(Beginning of Data in this exercise)

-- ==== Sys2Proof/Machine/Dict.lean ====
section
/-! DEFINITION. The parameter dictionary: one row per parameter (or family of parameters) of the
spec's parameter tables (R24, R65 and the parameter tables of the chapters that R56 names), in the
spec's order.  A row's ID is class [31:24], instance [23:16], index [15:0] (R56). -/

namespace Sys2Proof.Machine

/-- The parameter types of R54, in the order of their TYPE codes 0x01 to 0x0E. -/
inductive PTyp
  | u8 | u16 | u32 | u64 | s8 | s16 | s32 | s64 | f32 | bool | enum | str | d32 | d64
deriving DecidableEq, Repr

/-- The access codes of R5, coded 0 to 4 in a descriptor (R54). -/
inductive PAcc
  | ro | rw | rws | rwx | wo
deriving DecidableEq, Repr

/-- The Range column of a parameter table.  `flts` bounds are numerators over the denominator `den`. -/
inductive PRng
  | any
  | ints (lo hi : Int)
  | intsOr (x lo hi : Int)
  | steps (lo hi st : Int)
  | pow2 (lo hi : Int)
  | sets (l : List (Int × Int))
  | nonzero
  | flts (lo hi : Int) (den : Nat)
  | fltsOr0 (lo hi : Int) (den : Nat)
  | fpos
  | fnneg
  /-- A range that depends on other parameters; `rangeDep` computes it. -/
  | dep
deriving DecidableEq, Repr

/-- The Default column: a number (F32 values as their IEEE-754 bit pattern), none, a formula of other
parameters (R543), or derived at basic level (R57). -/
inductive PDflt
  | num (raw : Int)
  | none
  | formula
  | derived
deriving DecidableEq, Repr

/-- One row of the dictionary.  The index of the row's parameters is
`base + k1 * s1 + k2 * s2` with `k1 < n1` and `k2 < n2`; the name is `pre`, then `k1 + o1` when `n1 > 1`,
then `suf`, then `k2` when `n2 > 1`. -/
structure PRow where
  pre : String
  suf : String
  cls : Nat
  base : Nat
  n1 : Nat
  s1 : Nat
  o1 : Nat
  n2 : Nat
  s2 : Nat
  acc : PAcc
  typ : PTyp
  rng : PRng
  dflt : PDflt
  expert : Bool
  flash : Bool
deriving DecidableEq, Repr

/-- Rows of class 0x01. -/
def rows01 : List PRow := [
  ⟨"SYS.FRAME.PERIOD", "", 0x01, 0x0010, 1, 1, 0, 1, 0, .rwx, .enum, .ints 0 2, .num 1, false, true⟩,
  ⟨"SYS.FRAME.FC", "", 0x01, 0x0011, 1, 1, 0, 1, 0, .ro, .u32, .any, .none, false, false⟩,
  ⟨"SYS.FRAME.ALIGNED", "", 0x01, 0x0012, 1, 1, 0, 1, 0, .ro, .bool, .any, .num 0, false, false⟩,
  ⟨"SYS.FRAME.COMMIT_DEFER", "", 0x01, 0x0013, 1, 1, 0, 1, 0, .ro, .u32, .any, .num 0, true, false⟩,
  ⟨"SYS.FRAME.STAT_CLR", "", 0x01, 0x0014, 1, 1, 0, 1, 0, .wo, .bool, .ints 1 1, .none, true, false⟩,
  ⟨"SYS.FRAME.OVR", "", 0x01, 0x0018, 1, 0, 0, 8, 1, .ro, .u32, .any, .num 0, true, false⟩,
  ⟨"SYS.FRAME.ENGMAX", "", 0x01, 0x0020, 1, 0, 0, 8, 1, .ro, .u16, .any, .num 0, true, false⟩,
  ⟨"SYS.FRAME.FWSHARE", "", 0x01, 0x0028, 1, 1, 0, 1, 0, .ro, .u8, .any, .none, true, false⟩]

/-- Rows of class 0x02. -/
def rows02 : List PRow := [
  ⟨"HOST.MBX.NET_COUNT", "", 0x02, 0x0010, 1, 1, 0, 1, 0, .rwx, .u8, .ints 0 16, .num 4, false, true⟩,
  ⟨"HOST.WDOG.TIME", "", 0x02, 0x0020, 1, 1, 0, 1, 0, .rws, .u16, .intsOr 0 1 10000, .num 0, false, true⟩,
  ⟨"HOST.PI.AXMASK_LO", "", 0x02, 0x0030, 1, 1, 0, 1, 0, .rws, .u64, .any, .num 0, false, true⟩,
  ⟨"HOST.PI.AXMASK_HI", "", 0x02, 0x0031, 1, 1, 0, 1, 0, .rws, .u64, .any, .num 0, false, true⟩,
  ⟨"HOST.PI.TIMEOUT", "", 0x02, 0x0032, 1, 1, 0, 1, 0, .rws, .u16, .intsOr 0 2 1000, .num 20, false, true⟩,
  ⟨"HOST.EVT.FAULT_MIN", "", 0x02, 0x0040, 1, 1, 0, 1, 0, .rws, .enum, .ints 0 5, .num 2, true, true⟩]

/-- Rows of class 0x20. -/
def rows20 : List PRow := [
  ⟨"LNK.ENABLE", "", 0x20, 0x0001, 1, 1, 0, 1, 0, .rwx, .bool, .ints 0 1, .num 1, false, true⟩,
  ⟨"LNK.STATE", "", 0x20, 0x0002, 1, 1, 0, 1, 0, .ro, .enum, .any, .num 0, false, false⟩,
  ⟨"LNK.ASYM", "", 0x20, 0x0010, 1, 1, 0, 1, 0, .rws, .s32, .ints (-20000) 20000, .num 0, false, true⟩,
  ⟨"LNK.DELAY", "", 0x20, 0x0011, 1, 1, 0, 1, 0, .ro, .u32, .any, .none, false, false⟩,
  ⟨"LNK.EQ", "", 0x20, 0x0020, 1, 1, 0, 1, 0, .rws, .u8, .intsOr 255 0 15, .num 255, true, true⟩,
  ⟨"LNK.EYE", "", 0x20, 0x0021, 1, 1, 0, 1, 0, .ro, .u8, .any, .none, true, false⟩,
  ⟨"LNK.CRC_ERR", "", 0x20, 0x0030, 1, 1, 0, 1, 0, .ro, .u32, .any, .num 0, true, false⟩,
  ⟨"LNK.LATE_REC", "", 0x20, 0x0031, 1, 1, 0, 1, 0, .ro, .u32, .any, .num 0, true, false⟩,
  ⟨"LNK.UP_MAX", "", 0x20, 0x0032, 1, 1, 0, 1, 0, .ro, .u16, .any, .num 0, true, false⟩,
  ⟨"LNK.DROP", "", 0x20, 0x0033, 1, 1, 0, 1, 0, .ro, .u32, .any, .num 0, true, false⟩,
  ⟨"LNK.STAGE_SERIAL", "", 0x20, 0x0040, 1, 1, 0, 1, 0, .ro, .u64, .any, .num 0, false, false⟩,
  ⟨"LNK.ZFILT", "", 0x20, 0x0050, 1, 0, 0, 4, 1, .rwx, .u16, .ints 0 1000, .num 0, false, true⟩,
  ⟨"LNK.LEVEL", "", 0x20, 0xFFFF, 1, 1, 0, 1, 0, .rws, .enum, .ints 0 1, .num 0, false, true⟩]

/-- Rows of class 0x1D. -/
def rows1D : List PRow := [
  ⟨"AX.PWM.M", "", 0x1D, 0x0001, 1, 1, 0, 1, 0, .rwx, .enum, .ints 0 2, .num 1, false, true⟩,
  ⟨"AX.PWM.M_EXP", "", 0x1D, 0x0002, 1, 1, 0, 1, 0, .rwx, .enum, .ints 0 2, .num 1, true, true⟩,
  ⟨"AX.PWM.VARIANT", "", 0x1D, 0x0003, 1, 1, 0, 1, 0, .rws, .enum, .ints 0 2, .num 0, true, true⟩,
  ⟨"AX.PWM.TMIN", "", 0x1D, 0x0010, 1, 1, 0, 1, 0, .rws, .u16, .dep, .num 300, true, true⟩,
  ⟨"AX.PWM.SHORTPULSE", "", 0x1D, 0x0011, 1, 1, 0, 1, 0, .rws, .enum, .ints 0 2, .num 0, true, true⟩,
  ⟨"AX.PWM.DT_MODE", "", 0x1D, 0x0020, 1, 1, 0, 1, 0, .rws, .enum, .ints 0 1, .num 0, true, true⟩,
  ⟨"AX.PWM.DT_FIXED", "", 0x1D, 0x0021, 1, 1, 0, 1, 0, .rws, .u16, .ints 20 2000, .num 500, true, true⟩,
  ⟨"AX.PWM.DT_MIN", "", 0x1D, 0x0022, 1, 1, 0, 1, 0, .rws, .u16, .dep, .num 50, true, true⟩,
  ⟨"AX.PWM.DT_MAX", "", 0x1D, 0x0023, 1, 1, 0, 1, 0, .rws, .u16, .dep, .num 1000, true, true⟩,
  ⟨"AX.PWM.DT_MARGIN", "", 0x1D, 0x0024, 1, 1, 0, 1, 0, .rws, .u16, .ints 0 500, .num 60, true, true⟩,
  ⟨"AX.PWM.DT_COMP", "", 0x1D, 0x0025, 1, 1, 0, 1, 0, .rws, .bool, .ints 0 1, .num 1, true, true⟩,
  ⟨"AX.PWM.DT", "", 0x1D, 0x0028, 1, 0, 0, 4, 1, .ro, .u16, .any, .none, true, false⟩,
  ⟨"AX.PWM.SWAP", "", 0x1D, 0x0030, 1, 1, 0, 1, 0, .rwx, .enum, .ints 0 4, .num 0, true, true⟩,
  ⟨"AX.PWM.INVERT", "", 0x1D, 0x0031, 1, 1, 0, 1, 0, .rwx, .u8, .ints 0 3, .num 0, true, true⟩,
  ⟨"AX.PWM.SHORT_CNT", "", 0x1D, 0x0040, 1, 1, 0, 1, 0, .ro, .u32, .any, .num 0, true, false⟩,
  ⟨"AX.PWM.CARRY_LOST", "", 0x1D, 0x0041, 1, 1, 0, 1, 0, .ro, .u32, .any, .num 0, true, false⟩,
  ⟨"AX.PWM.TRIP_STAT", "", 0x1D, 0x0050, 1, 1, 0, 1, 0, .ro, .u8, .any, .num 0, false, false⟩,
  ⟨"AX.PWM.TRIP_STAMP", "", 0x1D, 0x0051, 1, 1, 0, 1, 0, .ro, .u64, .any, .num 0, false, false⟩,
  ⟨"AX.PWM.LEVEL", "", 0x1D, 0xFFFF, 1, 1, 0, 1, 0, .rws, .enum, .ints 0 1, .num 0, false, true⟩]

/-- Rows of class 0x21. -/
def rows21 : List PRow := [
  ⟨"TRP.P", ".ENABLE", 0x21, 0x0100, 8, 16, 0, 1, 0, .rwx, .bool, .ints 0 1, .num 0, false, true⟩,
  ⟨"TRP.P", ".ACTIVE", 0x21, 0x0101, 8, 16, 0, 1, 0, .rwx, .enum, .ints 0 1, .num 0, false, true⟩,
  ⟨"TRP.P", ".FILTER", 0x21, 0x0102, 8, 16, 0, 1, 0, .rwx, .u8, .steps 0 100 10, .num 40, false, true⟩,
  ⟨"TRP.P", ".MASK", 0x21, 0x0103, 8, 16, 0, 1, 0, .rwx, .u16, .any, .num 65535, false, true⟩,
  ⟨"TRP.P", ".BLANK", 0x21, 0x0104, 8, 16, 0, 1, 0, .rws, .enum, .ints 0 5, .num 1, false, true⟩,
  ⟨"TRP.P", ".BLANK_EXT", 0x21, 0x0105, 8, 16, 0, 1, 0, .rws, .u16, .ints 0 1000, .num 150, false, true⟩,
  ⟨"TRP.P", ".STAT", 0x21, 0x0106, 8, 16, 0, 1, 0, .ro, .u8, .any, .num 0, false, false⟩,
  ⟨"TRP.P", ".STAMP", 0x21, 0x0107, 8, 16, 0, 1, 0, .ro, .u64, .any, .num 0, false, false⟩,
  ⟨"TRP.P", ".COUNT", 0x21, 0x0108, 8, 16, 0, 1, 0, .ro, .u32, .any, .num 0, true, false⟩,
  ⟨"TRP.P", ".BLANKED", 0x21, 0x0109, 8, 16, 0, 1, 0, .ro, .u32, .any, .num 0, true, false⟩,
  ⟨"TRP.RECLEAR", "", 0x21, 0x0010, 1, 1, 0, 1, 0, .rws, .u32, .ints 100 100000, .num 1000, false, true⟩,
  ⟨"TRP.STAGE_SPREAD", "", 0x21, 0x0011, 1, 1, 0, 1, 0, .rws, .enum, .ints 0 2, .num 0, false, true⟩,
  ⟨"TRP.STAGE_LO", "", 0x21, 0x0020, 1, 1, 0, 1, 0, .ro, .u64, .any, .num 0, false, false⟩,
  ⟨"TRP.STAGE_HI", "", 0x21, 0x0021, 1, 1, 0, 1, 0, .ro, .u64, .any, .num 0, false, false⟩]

(End of Data in this exercise)

▶ Task directions:
Note which lines carry the word "Machine" in the material, then copy each of them.

▶ Response area:
-- ==== Sys2Proof/Machine/Dict.lean ====
namespace Sys2Proof.Machine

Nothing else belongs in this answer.